First Figure: Flow chart of the steps of a preferred embodiment of the present invention.

Fig. 2 is a view showing the appearance of a nano-silver particle-containing polystyrene latex particle obtained by a specific embodiment of the present invention.

Fig. 3 is a view showing the appearance of a nano-silver particle-containing polystyrene latex particle obtained by the second embodiment of the present invention.

Fig. 4 is a view showing the appearance of a nano-silver particle-containing polystyrene latex particle obtained by the three specific embodiments of the present invention.

Fig. 5 is a view showing the appearance of a nano-silver particle-containing polystyrene latex particle obtained by four specific embodiments of the present invention.

Fig. 6 is a view showing the appearance of a nano-silver particle-containing polystyrene latex particle obtained by the fifth embodiment of the present invention.

Figure 7 is a graph showing the inhibition concentration of the nano-silver particle polystyrene latex particles of the present invention.

The object of the present invention and its structural and functional advantages will be explained in conjunction with the specific embodiments according to the structure shown in the following drawings, so that the reviewing committee can have a more in-depth and specific understanding of the present invention.

Referring to the first figure, a method for preparing nano silver particle-containing polymer latex particles of the present invention comprises: Step 1 (S1): adding a polymer latex particle suspension and a silver nitrate (AgNO ₃ ) aqueous solution in weight percentage 10:1~1:10 are uniformly mixed to form a mixed solution, and the temperature is applied at a temperature of 50 ° C to 90 ° C for 10 to 120 minutes, wherein the polymer latex particle-containing suspension can be, for example, 3.85 wt% of polymer latex particles and residual weight. a percentage of water, and the aqueous silver nitrate solution may, for example, consist of 1.96 wt% silver nitrate and the remaining weight percent water; and the aqueous sodium citrate solution consists of 16.2 wt% sodium citrate and the remaining weight percent water; and step two (S2): Step 2: After the mixed solution is cooled to 50 ° C ~ 85 ° C, add sodium citrate aqueous solution in the mixed solution for 10 to 240 minutes (preferably for 20 to 130 minutes) to obtain surface coating A polymer latex particle having nano silver particles, which has the characteristics of inhibiting the growth of Gram-positive bacteria, Gram-negative bacteria and fungi, and thus can be applied to a cosmetic raw material composition and a pharmaceutical composition.

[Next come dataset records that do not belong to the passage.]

-- ==== Sys2Proof/Machine/Events.lean ====
section
/-! DEFINITION. What an event of an agenda does: the meaning that the constructor of Instr of its name has. -/

namespace Sys2Proof.Machine

/-- The effect of an event. -/
def runEvent (e : Event) (s : State) : Host.Outcome State Fault Refusal :=
  match e with
  | .activationChoose c => Sys2Proof.Machine.execActivationChoose c s
  | .urgentEventArrive n => Sys2Proof.Machine.execUrgentEventArrive n s
  | .urgentPreempt c => Sys2Proof.Machine.execUrgentPreempt c s
  | .stealProbe c => Sys2Proof.Machine.execStealProbe c s
  | .stealBackoffExpire c => Sys2Proof.Machine.execStealBackoffExpire c s
  | .stealRequestServe n => Sys2Proof.Machine.execStealRequestServe n s
  | .stealReplyArrive n => Sys2Proof.Machine.execStealReplyArrive n s
  | .stealAckArrive n => Sys2Proof.Machine.execStealAckArrive n s
  | .stealReplyReturn n => Sys2Proof.Machine.execStealReplyReturn n s
  | .callatArrive n => Sys2Proof.Machine.execCallatArrive n s
  | .messageArrive n => Sys2Proof.Machine.execMessageArrive n s
  | .dieResourceReport die => Sys2Proof.Machine.execDieResourceReport die s
  | .rootPlace ltag => Sys2Proof.Machine.execRootPlace ltag s
  | .rootRecordArrive n => Sys2Proof.Machine.execRootRecordArrive n s
  | .dualPairPlace k => Sys2Proof.Machine.execDualPairPlace k s
  | .continuationDeliver n => Sys2Proof.Machine.execContinuationDeliver n s
  | .roundCloseArrive n => Sys2Proof.Machine.execRoundCloseArrive n s
  | .waveStart ltag => Sys2Proof.Machine.execWaveStart ltag s
  | .waveAnswer c => Sys2Proof.Machine.execWaveAnswer c s
  | .branchResolve c gen => Sys2Proof.Machine.execBranchResolve c gen s
  | .loadResponse n => Sys2Proof.Machine.execLoadResponse n s
  | .fenceComplete c => Sys2Proof.Machine.execFenceComplete c s
  | .drainComplete c => Sys2Proof.Machine.execDrainComplete c s
  | .wfeWake c => Sys2Proof.Machine.execWfeWake c s
  | .tileUnitBegin c => Sys2Proof.Machine.execTileUnitBegin c s
  | .tileRowComplete c => Sys2Proof.Machine.execTileRowComplete c s
  | .tileBandComplete c mismatch => Sys2Proof.Machine.execTileBandComplete c mismatch s
  | .trapEntry c => Sys2Proof.Machine.execTrapEntry c s
  | .leaveGrant die part => Sys2Proof.Machine.execLeaveGrant die part s
  | .barwComplete op => Sys2Proof.Machine.execBarwComplete op s
  | .cntrdReading op => Sys2Proof.Machine.execCntrdReading op s
  | .stationTranslate n => Sys2Proof.Machine.execStationTranslate n s
  | .faultResolve port n => Sys2Proof.Machine.execFaultResolve port n s
  | .faultDecline port n => Sys2Proof.Machine.execFaultDecline port n s
  | .faultResolveTimeout port n => Sys2Proof.Machine.execFaultResolveTimeout port n s
  | .faultQueueRetry n => Sys2Proof.Machine.execFaultQueueRetry n s
  | .storePerform n => Sys2Proof.Machine.execStorePerform n s
  | .replicaInvalidateAck line holder => Sys2Proof.Machine.execReplicaInvalidateAck line holder s
  | .atomicPerform n => Sys2Proof.Machine.execAtomicPerform n s
  | .peerAccessArrive n => Sys2Proof.Machine.execPeerAccessArrive n s
  | .sliceRead n => Sys2Proof.Machine.execSliceRead n s
  | .sectorFill line sector => Sys2Proof.Machine.execSectorFill line sector s
  | .hotWindowEnd slice => Sys2Proof.Machine.execHotWindowEnd slice s
  | .helperRead n => Sys2Proof.Machine.execHelperRead n s
  | .copyRowComplete op row => Sys2Proof.Machine.execCopyRowComplete op row s
  | .multicastDelivery op rank => Sys2Proof.Machine.execMulticastDelivery op rank s
  | .xmreadRequestArrive op line => Sys2Proof.Machine.execXmreadRequestArrive op line s
  | .xmreadSectorSend entry => Sys2Proof.Machine.execXmreadSectorSend entry s
  | .multicastEnd op => Sys2Proof.Machine.execMulticastEnd op s
  | .xfreeNoticeArrive n => Sys2Proof.Machine.execXfreeNoticeArrive n s
  | .msPacketExecute op => Sys2Proof.Machine.execMsPacketExecute op s
  | .msComplete op => Sys2Proof.Machine.execMsComplete op s
  | .vcDeadlockTimeout p => Sys2Proof.Machine.execVcDeadlockTimeout p s
  | .flowAck flow => Sys2Proof.Machine.execFlowAck flow s
  | .collectiveInstanceStart comm inst => Sys2Proof.Machine.execCollectiveInstanceStart comm inst s
  | .chunkStart die comm => Sys2Proof.Machine.execChunkStart die comm s
  | .chunkReservationTimeout die comm => Sys2Proof.Machine.execChunkReservationTimeout die comm s
  | .chunkEnd die => Sys2Proof.Machine.execChunkEnd die s
  | .collectiveInstanceEnd comm inst => Sys2Proof.Machine.execCollectiveInstanceEnd comm inst s
  | .communicatorWrite comm e => Sys2Proof.Machine.execCommunicatorWrite comm e s
  | .homeKputArrive n => Sys2Proof.Machine.execHomeKputArrive n s
  | .homeKreadArrive n => Sys2Proof.Machine.execHomeKreadArrive n s
  | .homeKtakeArrive n => Sys2Proof.Machine.execHomeKtakeArrive n s
  | .homeKcancelArrive n => Sys2Proof.Machine.execHomeKcancelArrive n s
  | .homeRedepositArrive n => Sys2Proof.Machine.execHomeRedepositArrive n s
  | .keyDeliveryArrive n => Sys2Proof.Machine.execKeyDeliveryArrive n s
  | .keyDeliveryAck n => Sys2Proof.Machine.execKeyDeliveryAck n s
  | .assayFirstArrival n => Sys2Proof.Machine.execAssayFirstArrival n s
  | .assayTwinArrival n => Sys2Proof.Machine.execAssayTwinArrival n s
  | .assayRetry n => Sys2Proof.Machine.execAssayRetry n s
  | .assayTimeout n => Sys2Proof.Machine.execAssayTimeout n s
  | .forwardHintArrive n => Sys2Proof.Machine.execForwardHintArrive n s
  | .heldForwardRelease n => Sys2Proof.Machine.execHeldForwardRelease n s
  | .mapBroadcastArrive ni => Sys2Proof.Machine.execMapBroadcastArrive ni s
  | .splitCopy => Sys2Proof.Machine.execSplitCopy s
  | .splitCutover => Sys2Proof.Machine.execSplitCutover s
  | .splitAbort lost => Sys2Proof.Machine.execSplitAbort lost s
  | .waidricMessageReceive bytes => Sys2Proof.Machine.execWaidricMessageReceive bytes s
  | .waidricConnectionFail modnum reqid => Sys2Proof.Machine.execWaidricConnectionFail modnum reqid s
  | .moduleFailed modnum => Sys2Proof.Machine.execModuleFailed modnum s
  | .heapResizeRequest home base size => Sys2Proof.Machine.execHeapResizeRequest home base size s
  | .sliceCmbopenArrive n => Sys2Proof.Machine.execSliceCmbopenArrive n s
  | .sliceCmbputArrive n => Sys2Proof.Machine.execSliceCmbputArrive n s
  | .sliceCmbcloseArrive n => Sys2Proof.Machine.execSliceCmbcloseArrive n s
  | .combineTimeout slice slot => Sys2Proof.Machine.execCombineTimeout slice slot s
  | .combineRelease slice slot => Sys2Proof.Machine.execCombineRelease slice slot s
  | .lingerExpire slice slot => Sys2Proof.Machine.execLingerExpire slice slot s
  | .openWaitServe slice => Sys2Proof.Machine.execOpenWaitServe slice s
  | .doorbell q value => Sys2Proof.Machine.execDoorbell q value s
  | .packetFetch q => Sys2Proof.Machine.execPacketFetch q s
  | .launchPacket q n => Sys2Proof.Machine.execLaunchPacket q n s
  | .copyPacket q n => Sys2Proof.Machine.execCopyPacket q n s
  | .kputPacket q n => Sys2Proof.Machine.execKputPacket q n s
  | .signalPacket q n => Sys2Proof.Machine.execSignalPacket q n s
  | .fencePacket q n => Sys2Proof.Machine.execFencePacket q n s
  | .waitcondPacket q n => Sys2Proof.Machine.execWaitcondPacket q n s
  | .waitcondRetest q n => Sys2Proof.Machine.execWaitcondRetest q n s
  | .completionRecordWrite q n => Sys2Proof.Machine.execCompletionRecordWrite q n s
  | .queueCommit q copyB blk word => Sys2Proof.Machine.execQueueCommit q copyB blk word s
  | .commitTakeEffect q => Sys2Proof.Machine.execCommitTakeEffect q s
  | .frontEndModeWrite v => Sys2Proof.Machine.execFrontEndModeWrite v s
  | .firmwareTableWrite w => Sys2Proof.Machine.execFirmwareTableWrite w s
  | .frameReceive port fcsOk ts bytes => Sys2Proof.Machine.execFrameReceive port fcsOk ts bytes s
  | .firmwareWatchdogReset blk => Sys2Proof.Machine.execFirmwareWatchdogReset blk s
  | .heartbeat blk answered => Sys2Proof.Machine.execHeartbeat blk answered s
  | .firmwareReplace blk img => Sys2Proof.Machine.execFirmwareReplace blk img s
  | .partitionSwitchRequest p => Sys2Proof.Machine.execPartitionSwitchRequest p s
  | .partitionHalt p => Sys2Proof.Machine.execPartitionHalt p s
  | .contextWriteOut p => Sys2Proof.Machine.execContextWriteOut p s
  | .partitionRestore p onto => Sys2Proof.Machine.execPartitionRestore p onto s
  | .spillReloadComplete c region => Sys2Proof.Machine.execSpillReloadComplete c region s
  | .slotReloadComplete c slot => Sys2Proof.Machine.execSlotReloadComplete c slot s
  | .partitionGate p => Sys2Proof.Machine.execPartitionGate p s
  | .partitionWake p onto => Sys2Proof.Machine.execPartitionWake p onto s
  | .uncorrectableError place => Sys2Proof.Machine.execUncorrectableError place s
  | .coreKill c => Sys2Proof.Machine.execCoreKill c s
  | .coreMapUpdateArrive ni c => Sys2Proof.Machine.execCoreMapUpdateArrive ni c s
  | .coreMapChangeComplete c => Sys2Proof.Machine.execCoreMapChangeComplete c s
  | .mismatchWindowEnd die => Sys2Proof.Machine.execMismatchWindowEnd die s
  | .correctedErrorReport eng bank row col => Sys2Proof.Machine.execCorrectedErrorReport eng bank row col s
  | .classificationWindowEnd eng => Sys2Proof.Machine.execClassificationWindowEnd eng s
  | .repairServe eng idx => Sys2Proof.Machine.execRepairServe eng idx s
  | .translationInvalidate ctx lo hi => Sys2Proof.Machine.execTranslationInvalidate ctx lo hi s
  | .powerOn flash => Sys2Proof.Machine.execPowerOn flash s
  | .imageVerify blk img => Sys2Proof.Machine.execImageVerify blk img s
  | .blockReady blk => Sys2Proof.Machine.execBlockReady blk s
  | .minSvnRaise target svn signed => Sys2Proof.Machine.execMinSvnRaise target svn signed s
  | .attestationRequest nonce => Sys2Proof.Machine.execAttestationRequest nonce s
  | .leaveCapWrite die cap => Sys2Proof.Machine.execLeaveCapWrite die cap s
  | .currentMonitorHigh => Sys2Proof.Machine.execCurrentMonitorHigh s
  | .currentMonitorLowSustained => Sys2Proof.Machine.execCurrentMonitorLowSustained s
  | .snapshotMarkerArrive tag blk => Sys2Proof.Machine.execSnapshotMarkerArrive tag blk s
  | .snapshotPacketRecord n blk => Sys2Proof.Machine.execSnapshotPacketRecord n blk s
  | .cutComplete tag => Sys2Proof.Machine.execCutComplete tag s
  | .linkDeath x => Sys2Proof.Machine.execLinkDeath x s
  | .hostRdmaWrite conn ctx va bytes => Sys2Proof.Machine.execHostRdmaWrite conn ctx va bytes s
  | .replicaDrop line holder => Sys2Proof.Machine.execReplicaDrop line holder s
  | .foremanCoreRestart c => Sys2Proof.Machine.execForemanCoreRestart c s

end Sys2Proof.Machine
end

The material is used as a preservative; wherein the diameter of the polymer latex particles is greater than 50 nm, and the diameter of the nano silver particles is 1 to 500 nm.

The above polymer latex particles are polystyrene latex particles, polymethylmethacrylate latex particles or poly-n-butyl methacrylate latex particles, styrene and methacrylic acid. Latex particles of methyl ester copolymer, latex particles of styrene and butyl methacrylate copolymer, latex particles of methyl methacrylate and butyl methacrylate copolymer, etc.; if polystyrene latex particles can be, for example Prepared by the following method, including (a) mixing styrene, polyetherimide (PEI), methanol and deionized water Combined heating to 50 ° C ~ 90 ° C; (b) adding the initiator azobisisobutyronitrile (AIBN) methanol solution for 3-12 hours; and (c) purification by centrifugation to obtain purified polyphenyl Ethylene latex particles.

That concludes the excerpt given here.